> WHAT YOU HAVE TO DO
Whenever a line of the records below contains the word "toOption", copy that line.

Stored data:
##########

-- ==== Sys2Proof/Tests/Slice0.lean ====
section
/-! SUPPORT. Tests: small states and, for each obligation, states and operands that meet its premises; words of every instruction, written field by field, and what they decode to; ill-formed terms. -/

namespace Sys2Proof.Tests

set_option Elab.async false

open Sys2Proof Sys2Proof.Machine Sys2Proof.Claims

/-! ## Small states -/

/-- The test launch: the probe's, with a ring in format slot 1. -/
def lau : Launch := { loadLaunch with formats := [0, 0x21] ++ List.replicate 6 0 }

/-- A fibre of it with a few values in its registers. -/
def fib (n : Nat) : Fibre := { Fibre.fresh lau n 0 with v := [0, 7, 3, 0, 5] ++ List.replicate 59 0 }

/-- The issue of a bundle, all of whose fibres execute. -/
def cur (ns : List Nat) : Cur := ⟨1, 0, ns, 0, 1, 0x07, 8, 4, false, [], [], []⟩

/-- One workgroup of these fibres that issues for these numbers; nothing in memory. -/
def st (fs : List Fibre) (ns : List Nat) : State :=
  { State.reset with launches := [lau], asids := [loadAsid], wgs := [{ Wg.start lau 0 0 with fibres := fs }], gangs := [⟨1, 0, .running, [0], false, false, false, 0, 0⟩],
                     cores := [{ Core.empty 0 with cupboard := [⟨1, 0, true⟩, ⟨1, 1, true⟩] }], cur := cur ns,
                     mg := { Mgmt.reset with mgmt := true, full := true, inForce := Config.offer0 }, svc := State.reset.svc.set 0 ⟨true, 0, false⟩ }

/-- Two fibres; and one alone. -/
def two : State := st [fib 0, fib 1] [0, 1]
def one : State := st [fib 0] [0]

/-- One fibre after a change. -/
def oneOf (h : Fibre → Fibre) : State := st [h (fib 0)] [0]

/-- The same with every fibre guarded by p0, which the fibres hold as given. -/
def split2 (a b : Bool) : State :=
  let s := st [{ fib 0 with p := [a, false, false, false, false, false, false] }, { fib 1 with p := [b, false, false, false, false, false, false] }] [0, 1]
  { s with cur := { s.cur with ctl := 0x00 } }

/-- A property of every fibre of the bundle, from one of the list of them. -/
theorem bundle_all {s : State} {P : Fibre → Prop} (h : ∀ f ∈ s.curFibs s.cur.fids, P f) : ∀ id f, s.inBundle id → s.fib id = some f → P f := by
  intro id f ⟨h1, h2, h3⟩ hf
  apply h
  simp only [State.curFibs, List.mem_filterMap]
  refine ⟨id.fid, h3, ?_⟩
  have : s.curId id.fid = id := by cases id; simp_all [State.curId]
  rw [this]; exact hf

/-! ## Witnesses: states and operands that meet the premises of each statement -/

/-- Existence, by evaluation. -/
theorem some_of {α : Type} {o : Option α} (h : o.isSome = true) : ∃ a, o = some a := Option.isSome_iff_exists.mp h
theorem some2_of {α β : Type} {o : Option (α × β)} (h : o.isSome = true) : ∃ a b, o = some (a, b) := by
  obtain ⟨⟨a, b⟩, h⟩ := some_of h; exact ⟨a, b, h⟩
theorem ok_of {ε α β : Type} {x : α × Except ε β} (h : x.2.toOption.isSome = true) : ∃ u a, x = (u, .ok a) := by
  obtain ⟨u, e | a⟩ := x
  · simp [Except.toOption] at h
  · exact ⟨u, a, rfl⟩
theorem ok2_of {ε α β : Type} {x : Except ε (α × β)} (h : x.toOption.isSome = true) : ∃ a b, x = .ok (a, b) := by
  obtain e | ⟨a, b⟩ := x
  · simp [Except.toOption] at h
  · exact ⟨a, b, rfl⟩

/-- The memory of the loaded machine: object table (objects 1 to 3, extents of 64 KiB), one packet of empty slots, the bottom segment and its first frame. -/
def table0 : List Host.Cell := [(65570, 1), (65575, 16), (65586, 2), (65602, 1), (65606, 64), (65607, 16), (65618, 3), (65634, 1), (65639, 16), (65650, 4)]
def code0 : List Host.Cell := [(131072, 7), (131073, 15), (131074, 15), (131083, 10), (131087, 10)]
def heap0 : List Host.Cell :=
  [(196608, 255), (196609, 255), (196610, 255), (196611, 255), (196612, 255), (196613, 255), (196614, 255), (196615, 255), (196616, 32), (196624, 255), (196625, 255), (196626, 255), (196627, 255), (196628, 16)]

theorem load_memory : (State.reset.load 0).mem = ⟨table0 ++ code0 ++ heap0, []⟩ := by decide +kernel

/-- The entries of objects 1 to 3. -/
def entries0 : List ObjCached := [⟨0, 1, 1, ⟨1, false, false, false, false, 0, 0x10000, 0, 0x20000, 0⟩⟩, ⟨0, 1, 2, ⟨1, false, false, false, false, 1, 0x10000, 0, 0x30000, 0⟩⟩, ⟨0, 1, 3, ⟨1, false, false, false, false, 0, 0x10000, 0, 0x40000, 0⟩⟩]

theorem table_entries : entries0.map (·.entry) = [0x10020, 0x10040, 0x10060].map (OEntry.read ⟨table0, []⟩) := by decide +kernel

/-- The fibre of the loaded machine, with a few values in its registers a code capability in c1 and one of the frame heap in c3; segment 0 is its first. -/
def mfib : Fibre := { fib 0 with c := (((fib 0).c.set 1 ⟨true, 1, 0xA0, 1, 0, 0x10000⟩).set 12 ⟨true, 2, 0xC4, 0, 0x20, 0⟩).set 3 ⟨true, 2, 0xFC, 0, 0x200, 0x100⟩ }

/-- A machine with that memory and a fibre, the translations of its objects at hand. -/
def memWith (cs : List Host.Cell) (tags : List Nat) (f : Fibre) : State :=
  { st [f] [0] with mem := ⟨cs, tags⟩, objCache := entries0, asids := [{ loadAsid with free := List.range' 1 63 }] }
def mem0 : State := memWith (table0 ++ code0 ++ heap0) [] mfib

/-- The same with the fibre changed. -/
def memOf (h : Fibre → Fibre) : State := mem0.modFib ⟨1, 0, 0⟩ h

/-- The translation of object 3 replaced by another entry. -/
def withEntry (s : State) (e : OEntry) : State := { s with objCache := [⟨0, 1, 3, e⟩] }

/-- The one fibre of a state. -/
def fibOf (s : State) : Fibre := (s.fib ⟨1, 0, 0⟩).getD mfib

##########

> RESPONSE
theorem ok_of {ε α β : Type} {x : α × Except ε β} (h : x.2.toOption.isSome = true) : ∃ u a, x = (u, .ok a) := by
  · simp [Except.toOption] at h
theorem ok2_of {ε α β : Type} {x : Except ε (α × β)} (h : x.toOption.isSome = true) : ∃ a b, x = .ok (a, b) := by
  · simp [Except.toOption] at h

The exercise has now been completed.